> **Recorded data**:

<<<<

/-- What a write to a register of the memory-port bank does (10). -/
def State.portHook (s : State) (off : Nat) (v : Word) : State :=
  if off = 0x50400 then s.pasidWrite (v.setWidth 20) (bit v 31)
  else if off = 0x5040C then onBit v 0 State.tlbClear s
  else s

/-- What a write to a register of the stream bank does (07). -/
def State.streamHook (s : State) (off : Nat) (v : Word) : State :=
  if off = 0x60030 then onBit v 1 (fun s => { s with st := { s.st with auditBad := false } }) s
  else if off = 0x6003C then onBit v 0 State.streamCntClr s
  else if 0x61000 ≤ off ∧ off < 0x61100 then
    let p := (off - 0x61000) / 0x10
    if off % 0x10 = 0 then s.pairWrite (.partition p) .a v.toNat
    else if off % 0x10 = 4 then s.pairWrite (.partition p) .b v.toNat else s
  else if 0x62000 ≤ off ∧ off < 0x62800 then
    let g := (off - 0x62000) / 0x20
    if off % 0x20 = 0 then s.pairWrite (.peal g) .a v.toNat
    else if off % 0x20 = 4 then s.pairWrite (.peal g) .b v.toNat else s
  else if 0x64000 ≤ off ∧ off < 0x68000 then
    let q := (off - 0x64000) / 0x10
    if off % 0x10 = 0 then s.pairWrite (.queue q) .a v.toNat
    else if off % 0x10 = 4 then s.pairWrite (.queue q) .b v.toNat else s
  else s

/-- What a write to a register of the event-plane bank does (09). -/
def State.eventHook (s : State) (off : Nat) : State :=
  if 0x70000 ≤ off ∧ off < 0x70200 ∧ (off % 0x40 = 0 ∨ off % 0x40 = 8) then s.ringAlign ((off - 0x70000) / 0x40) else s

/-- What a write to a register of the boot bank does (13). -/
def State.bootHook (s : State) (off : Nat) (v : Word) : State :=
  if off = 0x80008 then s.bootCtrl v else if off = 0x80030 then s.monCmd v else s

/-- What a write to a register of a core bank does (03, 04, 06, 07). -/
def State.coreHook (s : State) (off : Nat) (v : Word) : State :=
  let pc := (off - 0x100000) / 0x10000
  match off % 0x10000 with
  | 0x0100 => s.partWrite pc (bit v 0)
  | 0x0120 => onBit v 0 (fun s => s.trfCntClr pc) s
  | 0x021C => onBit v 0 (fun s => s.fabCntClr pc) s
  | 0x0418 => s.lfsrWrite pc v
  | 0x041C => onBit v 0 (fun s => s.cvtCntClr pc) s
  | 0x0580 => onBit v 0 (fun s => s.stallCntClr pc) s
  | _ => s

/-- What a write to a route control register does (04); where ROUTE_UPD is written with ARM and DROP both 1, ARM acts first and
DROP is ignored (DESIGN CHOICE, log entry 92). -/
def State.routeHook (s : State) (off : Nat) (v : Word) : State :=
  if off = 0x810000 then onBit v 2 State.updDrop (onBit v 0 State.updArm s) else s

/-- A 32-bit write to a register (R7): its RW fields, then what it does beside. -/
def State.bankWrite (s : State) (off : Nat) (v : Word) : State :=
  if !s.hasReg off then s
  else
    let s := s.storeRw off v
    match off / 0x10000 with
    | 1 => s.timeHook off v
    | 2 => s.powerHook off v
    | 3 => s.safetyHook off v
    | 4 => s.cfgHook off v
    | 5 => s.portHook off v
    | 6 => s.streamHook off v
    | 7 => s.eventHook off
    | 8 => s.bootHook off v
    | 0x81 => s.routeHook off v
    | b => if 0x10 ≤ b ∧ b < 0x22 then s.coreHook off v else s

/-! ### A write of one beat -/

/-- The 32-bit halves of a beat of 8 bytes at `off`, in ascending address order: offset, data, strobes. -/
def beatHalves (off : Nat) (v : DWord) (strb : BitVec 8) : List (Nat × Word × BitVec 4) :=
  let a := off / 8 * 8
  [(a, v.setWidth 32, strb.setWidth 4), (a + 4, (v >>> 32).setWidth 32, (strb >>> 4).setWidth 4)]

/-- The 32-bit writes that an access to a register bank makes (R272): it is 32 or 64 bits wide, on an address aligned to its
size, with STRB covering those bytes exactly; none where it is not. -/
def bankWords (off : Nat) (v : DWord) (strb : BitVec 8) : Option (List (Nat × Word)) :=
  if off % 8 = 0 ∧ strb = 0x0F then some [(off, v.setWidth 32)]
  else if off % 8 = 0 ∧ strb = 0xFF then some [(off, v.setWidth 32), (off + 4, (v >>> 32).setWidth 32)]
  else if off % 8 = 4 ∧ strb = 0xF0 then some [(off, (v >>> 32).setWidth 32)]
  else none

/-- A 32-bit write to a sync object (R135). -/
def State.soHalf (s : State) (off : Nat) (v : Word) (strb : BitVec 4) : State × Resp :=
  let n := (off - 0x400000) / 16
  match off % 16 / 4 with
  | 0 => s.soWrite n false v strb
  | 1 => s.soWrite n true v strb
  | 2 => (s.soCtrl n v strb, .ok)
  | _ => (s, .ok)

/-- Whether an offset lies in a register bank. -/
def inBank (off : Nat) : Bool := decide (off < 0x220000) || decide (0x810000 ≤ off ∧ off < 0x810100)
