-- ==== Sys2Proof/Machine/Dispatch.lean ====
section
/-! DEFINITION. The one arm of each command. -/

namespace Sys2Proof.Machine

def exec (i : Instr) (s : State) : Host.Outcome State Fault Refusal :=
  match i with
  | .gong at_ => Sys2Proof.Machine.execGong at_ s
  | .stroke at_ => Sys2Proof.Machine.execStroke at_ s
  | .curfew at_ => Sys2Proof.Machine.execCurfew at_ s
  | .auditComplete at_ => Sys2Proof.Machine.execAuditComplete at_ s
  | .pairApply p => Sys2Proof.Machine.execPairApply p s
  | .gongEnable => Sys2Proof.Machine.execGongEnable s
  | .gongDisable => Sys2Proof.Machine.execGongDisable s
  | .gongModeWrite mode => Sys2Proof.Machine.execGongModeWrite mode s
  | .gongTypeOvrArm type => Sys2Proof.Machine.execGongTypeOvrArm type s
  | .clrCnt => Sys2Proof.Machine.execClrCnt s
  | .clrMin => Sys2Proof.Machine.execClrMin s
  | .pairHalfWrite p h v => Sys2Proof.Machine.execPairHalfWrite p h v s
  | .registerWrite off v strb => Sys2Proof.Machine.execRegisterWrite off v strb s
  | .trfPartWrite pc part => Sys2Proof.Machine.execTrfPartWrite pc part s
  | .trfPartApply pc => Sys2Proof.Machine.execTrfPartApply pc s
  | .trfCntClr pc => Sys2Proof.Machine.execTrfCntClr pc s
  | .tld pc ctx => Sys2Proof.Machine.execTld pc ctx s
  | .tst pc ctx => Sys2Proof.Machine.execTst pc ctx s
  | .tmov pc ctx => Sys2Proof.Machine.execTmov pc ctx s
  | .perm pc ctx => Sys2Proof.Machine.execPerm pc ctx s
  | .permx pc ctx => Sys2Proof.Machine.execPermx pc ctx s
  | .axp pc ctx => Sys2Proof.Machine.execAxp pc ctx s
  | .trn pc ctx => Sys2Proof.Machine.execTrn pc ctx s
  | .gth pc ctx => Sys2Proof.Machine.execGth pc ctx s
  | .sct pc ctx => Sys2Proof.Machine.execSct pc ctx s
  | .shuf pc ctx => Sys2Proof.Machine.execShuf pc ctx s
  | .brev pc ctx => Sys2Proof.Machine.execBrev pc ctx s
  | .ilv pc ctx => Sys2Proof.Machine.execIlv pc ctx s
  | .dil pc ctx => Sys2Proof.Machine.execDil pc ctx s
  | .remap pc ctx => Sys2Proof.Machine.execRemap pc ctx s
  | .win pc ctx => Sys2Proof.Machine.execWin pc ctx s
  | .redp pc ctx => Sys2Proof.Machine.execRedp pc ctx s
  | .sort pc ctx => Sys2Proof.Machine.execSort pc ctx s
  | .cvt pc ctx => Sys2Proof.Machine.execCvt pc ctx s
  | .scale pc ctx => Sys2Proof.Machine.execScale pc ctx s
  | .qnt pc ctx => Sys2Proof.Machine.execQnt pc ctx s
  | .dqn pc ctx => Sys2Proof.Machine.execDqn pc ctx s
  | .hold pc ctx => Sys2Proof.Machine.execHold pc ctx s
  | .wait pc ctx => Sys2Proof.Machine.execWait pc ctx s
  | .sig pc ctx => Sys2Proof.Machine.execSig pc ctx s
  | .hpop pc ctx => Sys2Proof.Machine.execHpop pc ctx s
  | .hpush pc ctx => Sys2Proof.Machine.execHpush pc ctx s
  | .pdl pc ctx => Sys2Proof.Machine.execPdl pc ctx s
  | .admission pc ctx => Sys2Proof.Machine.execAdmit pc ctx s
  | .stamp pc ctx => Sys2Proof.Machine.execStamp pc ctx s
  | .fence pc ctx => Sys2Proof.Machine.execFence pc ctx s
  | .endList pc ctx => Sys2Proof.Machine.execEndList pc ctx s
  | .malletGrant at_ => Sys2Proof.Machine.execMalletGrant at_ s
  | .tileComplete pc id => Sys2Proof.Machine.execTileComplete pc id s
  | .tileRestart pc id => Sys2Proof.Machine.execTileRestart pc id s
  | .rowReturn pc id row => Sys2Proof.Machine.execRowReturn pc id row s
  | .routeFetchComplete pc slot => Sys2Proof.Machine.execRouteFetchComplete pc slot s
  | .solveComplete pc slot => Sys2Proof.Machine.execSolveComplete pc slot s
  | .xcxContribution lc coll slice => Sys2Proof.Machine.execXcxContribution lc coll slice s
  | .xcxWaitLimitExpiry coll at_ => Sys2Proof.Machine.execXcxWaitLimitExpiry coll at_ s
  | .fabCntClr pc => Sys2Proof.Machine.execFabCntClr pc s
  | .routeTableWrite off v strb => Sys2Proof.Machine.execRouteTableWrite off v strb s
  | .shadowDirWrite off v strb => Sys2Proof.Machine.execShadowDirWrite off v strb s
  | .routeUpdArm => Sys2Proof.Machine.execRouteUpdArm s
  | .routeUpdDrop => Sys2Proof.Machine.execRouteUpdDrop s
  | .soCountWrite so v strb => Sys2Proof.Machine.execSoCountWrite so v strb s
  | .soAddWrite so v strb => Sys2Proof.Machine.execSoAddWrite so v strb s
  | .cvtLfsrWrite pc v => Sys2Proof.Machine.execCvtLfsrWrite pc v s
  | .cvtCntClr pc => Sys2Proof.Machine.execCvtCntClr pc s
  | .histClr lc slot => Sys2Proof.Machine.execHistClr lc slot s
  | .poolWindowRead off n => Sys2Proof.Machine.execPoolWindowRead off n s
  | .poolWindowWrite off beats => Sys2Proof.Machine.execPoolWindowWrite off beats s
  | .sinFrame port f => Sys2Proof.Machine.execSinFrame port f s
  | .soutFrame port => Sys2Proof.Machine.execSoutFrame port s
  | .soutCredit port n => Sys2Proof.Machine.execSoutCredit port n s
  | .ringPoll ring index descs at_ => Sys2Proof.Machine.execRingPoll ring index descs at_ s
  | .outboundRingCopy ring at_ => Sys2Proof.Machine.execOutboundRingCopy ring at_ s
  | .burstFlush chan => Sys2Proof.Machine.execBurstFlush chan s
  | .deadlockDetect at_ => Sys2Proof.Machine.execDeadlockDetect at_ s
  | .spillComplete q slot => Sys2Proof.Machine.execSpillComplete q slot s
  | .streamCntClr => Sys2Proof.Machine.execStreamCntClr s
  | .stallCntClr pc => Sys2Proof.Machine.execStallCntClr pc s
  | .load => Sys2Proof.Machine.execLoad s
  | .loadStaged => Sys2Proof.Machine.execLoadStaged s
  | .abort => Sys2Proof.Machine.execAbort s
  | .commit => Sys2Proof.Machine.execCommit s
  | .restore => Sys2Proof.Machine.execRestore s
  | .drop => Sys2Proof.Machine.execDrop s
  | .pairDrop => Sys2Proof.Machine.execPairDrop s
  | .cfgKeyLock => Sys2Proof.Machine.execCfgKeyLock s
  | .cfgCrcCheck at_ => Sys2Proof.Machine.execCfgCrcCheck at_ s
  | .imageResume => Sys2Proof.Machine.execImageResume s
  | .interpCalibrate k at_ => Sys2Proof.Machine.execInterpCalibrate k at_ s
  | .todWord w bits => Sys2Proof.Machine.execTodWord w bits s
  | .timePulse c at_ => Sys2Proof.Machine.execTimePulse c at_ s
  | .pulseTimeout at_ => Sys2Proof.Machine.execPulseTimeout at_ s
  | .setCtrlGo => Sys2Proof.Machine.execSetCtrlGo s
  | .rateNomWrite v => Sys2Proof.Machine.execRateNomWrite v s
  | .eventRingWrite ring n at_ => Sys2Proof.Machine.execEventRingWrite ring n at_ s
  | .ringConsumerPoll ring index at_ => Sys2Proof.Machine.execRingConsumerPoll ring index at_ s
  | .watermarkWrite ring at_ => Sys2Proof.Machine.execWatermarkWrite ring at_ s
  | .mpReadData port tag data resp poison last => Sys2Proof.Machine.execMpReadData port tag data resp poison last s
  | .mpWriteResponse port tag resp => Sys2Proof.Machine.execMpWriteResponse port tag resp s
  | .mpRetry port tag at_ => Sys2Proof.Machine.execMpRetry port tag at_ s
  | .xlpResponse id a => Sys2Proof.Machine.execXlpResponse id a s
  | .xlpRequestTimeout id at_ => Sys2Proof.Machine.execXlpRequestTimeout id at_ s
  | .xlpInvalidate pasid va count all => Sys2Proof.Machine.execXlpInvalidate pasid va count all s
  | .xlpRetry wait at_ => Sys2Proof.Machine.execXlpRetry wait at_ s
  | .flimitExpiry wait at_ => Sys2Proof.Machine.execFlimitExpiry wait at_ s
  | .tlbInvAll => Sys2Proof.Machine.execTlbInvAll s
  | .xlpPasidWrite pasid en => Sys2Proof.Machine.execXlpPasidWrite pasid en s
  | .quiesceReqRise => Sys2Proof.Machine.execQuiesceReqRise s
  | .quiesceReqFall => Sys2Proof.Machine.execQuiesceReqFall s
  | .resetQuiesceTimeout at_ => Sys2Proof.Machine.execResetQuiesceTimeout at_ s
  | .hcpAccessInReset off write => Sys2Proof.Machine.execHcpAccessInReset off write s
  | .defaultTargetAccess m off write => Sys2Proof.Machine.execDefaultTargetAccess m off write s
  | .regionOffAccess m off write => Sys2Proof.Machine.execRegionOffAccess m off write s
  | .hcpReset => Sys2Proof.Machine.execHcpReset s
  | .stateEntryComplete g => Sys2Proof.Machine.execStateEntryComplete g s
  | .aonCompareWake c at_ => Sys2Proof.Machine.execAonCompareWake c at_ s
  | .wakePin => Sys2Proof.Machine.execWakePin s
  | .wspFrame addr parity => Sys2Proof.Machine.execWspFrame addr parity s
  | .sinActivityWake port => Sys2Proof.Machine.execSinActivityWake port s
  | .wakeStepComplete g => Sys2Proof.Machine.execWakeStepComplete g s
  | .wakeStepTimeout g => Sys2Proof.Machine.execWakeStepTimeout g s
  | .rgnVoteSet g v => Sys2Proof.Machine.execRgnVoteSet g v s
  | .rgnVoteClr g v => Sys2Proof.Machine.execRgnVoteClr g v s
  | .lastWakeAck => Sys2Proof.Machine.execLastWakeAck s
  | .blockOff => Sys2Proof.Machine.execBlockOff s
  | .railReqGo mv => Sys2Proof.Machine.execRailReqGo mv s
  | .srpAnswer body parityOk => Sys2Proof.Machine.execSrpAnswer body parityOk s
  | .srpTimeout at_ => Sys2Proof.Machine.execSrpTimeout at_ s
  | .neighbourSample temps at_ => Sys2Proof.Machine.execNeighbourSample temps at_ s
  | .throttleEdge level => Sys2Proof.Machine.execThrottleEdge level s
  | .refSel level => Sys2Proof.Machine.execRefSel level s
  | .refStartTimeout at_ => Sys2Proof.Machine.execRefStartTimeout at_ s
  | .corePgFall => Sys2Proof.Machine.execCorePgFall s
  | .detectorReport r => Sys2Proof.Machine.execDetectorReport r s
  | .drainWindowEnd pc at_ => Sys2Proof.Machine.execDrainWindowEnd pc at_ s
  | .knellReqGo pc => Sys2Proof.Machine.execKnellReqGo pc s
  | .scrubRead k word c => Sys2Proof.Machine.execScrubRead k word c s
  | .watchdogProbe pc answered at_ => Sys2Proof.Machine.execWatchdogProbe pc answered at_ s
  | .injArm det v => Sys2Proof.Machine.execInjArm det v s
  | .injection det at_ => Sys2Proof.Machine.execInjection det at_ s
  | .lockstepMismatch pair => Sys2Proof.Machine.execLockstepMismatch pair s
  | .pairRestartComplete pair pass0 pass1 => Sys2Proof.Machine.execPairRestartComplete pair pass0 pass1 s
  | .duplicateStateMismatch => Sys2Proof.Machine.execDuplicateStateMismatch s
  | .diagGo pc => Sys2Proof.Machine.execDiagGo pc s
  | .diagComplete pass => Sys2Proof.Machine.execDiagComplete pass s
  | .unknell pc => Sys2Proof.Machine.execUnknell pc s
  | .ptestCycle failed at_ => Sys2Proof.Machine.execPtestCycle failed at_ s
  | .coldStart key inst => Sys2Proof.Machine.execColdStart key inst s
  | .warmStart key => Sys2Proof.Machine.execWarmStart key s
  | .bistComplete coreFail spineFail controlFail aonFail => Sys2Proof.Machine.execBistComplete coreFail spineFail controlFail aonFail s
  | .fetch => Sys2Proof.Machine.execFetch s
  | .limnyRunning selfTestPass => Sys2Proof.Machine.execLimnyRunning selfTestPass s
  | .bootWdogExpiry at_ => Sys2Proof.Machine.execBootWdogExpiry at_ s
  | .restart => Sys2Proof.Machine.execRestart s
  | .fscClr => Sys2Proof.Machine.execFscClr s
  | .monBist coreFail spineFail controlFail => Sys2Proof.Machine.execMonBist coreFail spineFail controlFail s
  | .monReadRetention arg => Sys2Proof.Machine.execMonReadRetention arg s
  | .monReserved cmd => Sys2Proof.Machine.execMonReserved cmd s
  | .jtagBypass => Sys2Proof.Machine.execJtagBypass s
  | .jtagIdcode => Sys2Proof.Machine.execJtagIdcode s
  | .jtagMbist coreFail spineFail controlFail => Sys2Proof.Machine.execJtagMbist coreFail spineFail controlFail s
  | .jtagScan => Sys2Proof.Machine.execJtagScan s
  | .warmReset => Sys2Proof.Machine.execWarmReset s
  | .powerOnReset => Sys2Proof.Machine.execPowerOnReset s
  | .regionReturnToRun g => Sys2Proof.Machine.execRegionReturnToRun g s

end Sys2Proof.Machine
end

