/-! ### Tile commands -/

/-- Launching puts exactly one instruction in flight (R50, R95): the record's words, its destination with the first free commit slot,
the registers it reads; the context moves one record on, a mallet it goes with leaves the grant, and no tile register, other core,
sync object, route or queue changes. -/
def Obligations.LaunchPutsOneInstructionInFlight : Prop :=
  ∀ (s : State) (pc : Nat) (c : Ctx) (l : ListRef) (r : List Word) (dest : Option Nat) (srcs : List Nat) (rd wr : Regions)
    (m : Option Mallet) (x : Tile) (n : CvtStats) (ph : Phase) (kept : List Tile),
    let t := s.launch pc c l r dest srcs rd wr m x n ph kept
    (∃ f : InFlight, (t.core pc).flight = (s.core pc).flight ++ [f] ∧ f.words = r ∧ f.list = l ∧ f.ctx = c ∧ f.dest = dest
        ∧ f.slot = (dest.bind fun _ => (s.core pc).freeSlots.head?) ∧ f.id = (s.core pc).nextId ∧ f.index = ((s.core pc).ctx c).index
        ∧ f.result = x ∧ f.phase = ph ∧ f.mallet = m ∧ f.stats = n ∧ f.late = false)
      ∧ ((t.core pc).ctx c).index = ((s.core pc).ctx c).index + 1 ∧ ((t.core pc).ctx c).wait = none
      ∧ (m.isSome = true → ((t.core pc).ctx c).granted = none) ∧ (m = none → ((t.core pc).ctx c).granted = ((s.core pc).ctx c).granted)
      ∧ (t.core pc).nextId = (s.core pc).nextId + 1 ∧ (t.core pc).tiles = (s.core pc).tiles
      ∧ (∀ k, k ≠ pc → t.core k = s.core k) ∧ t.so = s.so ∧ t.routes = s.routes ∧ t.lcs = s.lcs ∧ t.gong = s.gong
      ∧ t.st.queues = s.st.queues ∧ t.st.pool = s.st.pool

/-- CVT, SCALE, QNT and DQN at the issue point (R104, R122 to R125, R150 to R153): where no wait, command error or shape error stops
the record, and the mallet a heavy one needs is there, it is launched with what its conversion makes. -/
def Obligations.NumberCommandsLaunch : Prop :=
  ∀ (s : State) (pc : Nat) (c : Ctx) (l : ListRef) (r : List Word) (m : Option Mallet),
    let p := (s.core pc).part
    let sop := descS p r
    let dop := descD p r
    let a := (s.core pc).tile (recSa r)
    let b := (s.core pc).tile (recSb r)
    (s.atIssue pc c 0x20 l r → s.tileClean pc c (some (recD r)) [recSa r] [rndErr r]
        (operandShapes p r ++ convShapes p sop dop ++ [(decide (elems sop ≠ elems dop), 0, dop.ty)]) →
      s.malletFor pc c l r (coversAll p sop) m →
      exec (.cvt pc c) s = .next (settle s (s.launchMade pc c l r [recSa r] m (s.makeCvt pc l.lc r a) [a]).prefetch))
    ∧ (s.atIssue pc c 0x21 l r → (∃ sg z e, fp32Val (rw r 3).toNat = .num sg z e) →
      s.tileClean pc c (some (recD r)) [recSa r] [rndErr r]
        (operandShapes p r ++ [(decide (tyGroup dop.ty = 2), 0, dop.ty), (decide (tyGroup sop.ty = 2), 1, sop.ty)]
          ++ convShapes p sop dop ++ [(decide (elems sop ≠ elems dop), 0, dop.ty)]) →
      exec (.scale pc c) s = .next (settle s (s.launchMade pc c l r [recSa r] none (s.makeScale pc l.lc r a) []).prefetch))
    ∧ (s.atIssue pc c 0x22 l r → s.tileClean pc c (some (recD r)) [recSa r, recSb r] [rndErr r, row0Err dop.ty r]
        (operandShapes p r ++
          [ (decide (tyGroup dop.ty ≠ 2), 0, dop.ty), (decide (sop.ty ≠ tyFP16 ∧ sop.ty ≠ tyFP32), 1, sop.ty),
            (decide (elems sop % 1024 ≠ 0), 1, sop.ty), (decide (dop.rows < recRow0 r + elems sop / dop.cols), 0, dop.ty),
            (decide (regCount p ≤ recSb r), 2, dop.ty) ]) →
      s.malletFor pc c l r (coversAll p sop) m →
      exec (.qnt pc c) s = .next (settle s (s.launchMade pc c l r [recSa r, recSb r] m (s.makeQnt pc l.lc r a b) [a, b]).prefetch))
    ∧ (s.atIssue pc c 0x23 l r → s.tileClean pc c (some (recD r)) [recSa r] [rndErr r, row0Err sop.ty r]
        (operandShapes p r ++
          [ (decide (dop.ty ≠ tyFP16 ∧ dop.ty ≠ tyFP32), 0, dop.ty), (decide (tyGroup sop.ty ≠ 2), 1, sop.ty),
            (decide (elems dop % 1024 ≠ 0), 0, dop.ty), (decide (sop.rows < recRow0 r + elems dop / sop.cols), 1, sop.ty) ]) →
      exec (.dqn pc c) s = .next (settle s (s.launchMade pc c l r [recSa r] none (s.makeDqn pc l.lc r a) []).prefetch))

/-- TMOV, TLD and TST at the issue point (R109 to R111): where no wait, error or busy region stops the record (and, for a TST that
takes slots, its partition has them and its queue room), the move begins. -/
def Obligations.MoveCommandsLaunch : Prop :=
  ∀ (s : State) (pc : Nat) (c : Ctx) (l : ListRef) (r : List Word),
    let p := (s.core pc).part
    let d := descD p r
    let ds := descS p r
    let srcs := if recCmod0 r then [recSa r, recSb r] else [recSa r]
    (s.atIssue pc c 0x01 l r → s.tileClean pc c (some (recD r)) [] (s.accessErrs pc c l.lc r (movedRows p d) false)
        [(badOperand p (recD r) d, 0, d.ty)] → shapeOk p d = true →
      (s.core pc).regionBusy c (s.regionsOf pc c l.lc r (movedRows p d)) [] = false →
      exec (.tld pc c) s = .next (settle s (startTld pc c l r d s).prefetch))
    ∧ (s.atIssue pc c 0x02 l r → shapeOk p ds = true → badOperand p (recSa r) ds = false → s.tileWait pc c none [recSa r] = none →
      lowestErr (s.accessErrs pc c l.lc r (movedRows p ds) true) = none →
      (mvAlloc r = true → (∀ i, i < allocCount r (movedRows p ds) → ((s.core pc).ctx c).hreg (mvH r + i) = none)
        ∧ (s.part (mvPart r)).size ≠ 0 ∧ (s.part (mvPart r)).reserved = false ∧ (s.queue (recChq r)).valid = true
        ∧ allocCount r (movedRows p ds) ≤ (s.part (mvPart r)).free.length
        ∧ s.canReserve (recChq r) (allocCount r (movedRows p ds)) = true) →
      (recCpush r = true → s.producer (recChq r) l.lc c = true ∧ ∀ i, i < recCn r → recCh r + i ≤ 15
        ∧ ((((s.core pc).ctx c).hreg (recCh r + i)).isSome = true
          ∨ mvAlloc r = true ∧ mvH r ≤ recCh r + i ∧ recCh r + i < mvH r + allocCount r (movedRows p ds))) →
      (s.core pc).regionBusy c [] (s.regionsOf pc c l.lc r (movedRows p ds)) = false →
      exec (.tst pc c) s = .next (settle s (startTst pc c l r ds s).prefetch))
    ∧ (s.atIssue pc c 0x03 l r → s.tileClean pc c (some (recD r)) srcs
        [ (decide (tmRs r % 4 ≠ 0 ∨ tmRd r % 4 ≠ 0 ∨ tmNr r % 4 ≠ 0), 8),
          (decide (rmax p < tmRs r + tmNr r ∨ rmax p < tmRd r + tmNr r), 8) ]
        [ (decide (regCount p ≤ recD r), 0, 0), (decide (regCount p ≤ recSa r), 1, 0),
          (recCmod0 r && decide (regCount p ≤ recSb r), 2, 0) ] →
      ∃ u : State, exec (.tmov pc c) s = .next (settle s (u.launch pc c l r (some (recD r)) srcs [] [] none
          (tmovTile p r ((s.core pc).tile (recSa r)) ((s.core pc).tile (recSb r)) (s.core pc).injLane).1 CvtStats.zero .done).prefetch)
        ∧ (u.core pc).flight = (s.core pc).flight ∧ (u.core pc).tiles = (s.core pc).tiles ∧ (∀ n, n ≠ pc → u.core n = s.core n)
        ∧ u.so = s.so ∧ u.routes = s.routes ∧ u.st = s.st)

>>>>

> **What you need to do**: Both the line containing "object (R135). -/" and the line containing "Sys2Proof.Machine.execAxp pc ctx s" belong in the answer. Print them and every line above that falls between them exactly, and no others.

> **Expected output**:
/-- A 32-bit write to a sync object (R135). -/
def State.soHalf (s : State) (off : Nat) (v : Word) (strb : BitVec 4) : State × Resp :=
  let n := (off - 0x400000) / 16
  match off % 16 / 4 with
  | 0 => s.soWrite n false v strb
  | 1 => s.soWrite n true v strb
  | 2 => (s.soCtrl n v strb, .ok)
  | _ => (s, .ok)

/-- Whether an offset lies in a register bank. -/
def inBank (off : Nat) : Bool := decide (off < 0x220000) || decide (0x810000 ≤ off ∧ off < 0x810100)
-- ==== Sys2Proof/Machine/Dispatch.lean ====
section
/-! DEFINITION. The one arm of each command. -/

namespace Sys2Proof.Machine

def exec (i : Instr) (s : State) : Host.Outcome State Fault Refusal :=
  match i with
  | .gong at_ => Sys2Proof.Machine.execGong at_ s
  | .stroke at_ => Sys2Proof.Machine.execStroke at_ s
  | .curfew at_ => Sys2Proof.Machine.execCurfew at_ s
  | .auditComplete at_ => Sys2Proof.Machine.execAuditComplete at_ s
  | .pairApply p => Sys2Proof.Machine.execPairApply p s
  | .gongEnable => Sys2Proof.Machine.execGongEnable s
  | .gongDisable => Sys2Proof.Machine.execGongDisable s
  | .gongModeWrite mode => Sys2Proof.Machine.execGongModeWrite mode s
  | .gongTypeOvrArm type => Sys2Proof.Machine.execGongTypeOvrArm type s
  | .clrCnt => Sys2Proof.Machine.execClrCnt s
  | .clrMin => Sys2Proof.Machine.execClrMin s
  | .pairHalfWrite p h v => Sys2Proof.Machine.execPairHalfWrite p h v s
  | .registerWrite off v strb => Sys2Proof.Machine.execRegisterWrite off v strb s
  | .trfPartWrite pc part => Sys2Proof.Machine.execTrfPartWrite pc part s
  | .trfPartApply pc => Sys2Proof.Machine.execTrfPartApply pc s
  | .trfCntClr pc => Sys2Proof.Machine.execTrfCntClr pc s
  | .tld pc ctx => Sys2Proof.Machine.execTld pc ctx s
  | .tst pc ctx => Sys2Proof.Machine.execTst pc ctx s
  | .tmov pc ctx => Sys2Proof.Machine.execTmov pc ctx s
  | .perm pc ctx => Sys2Proof.Machine.execPerm pc ctx s
  | .permx pc ctx => Sys2Proof.Machine.execPermx pc ctx s
  | .axp pc ctx => Sys2Proof.Machine.execAxp pc ctx s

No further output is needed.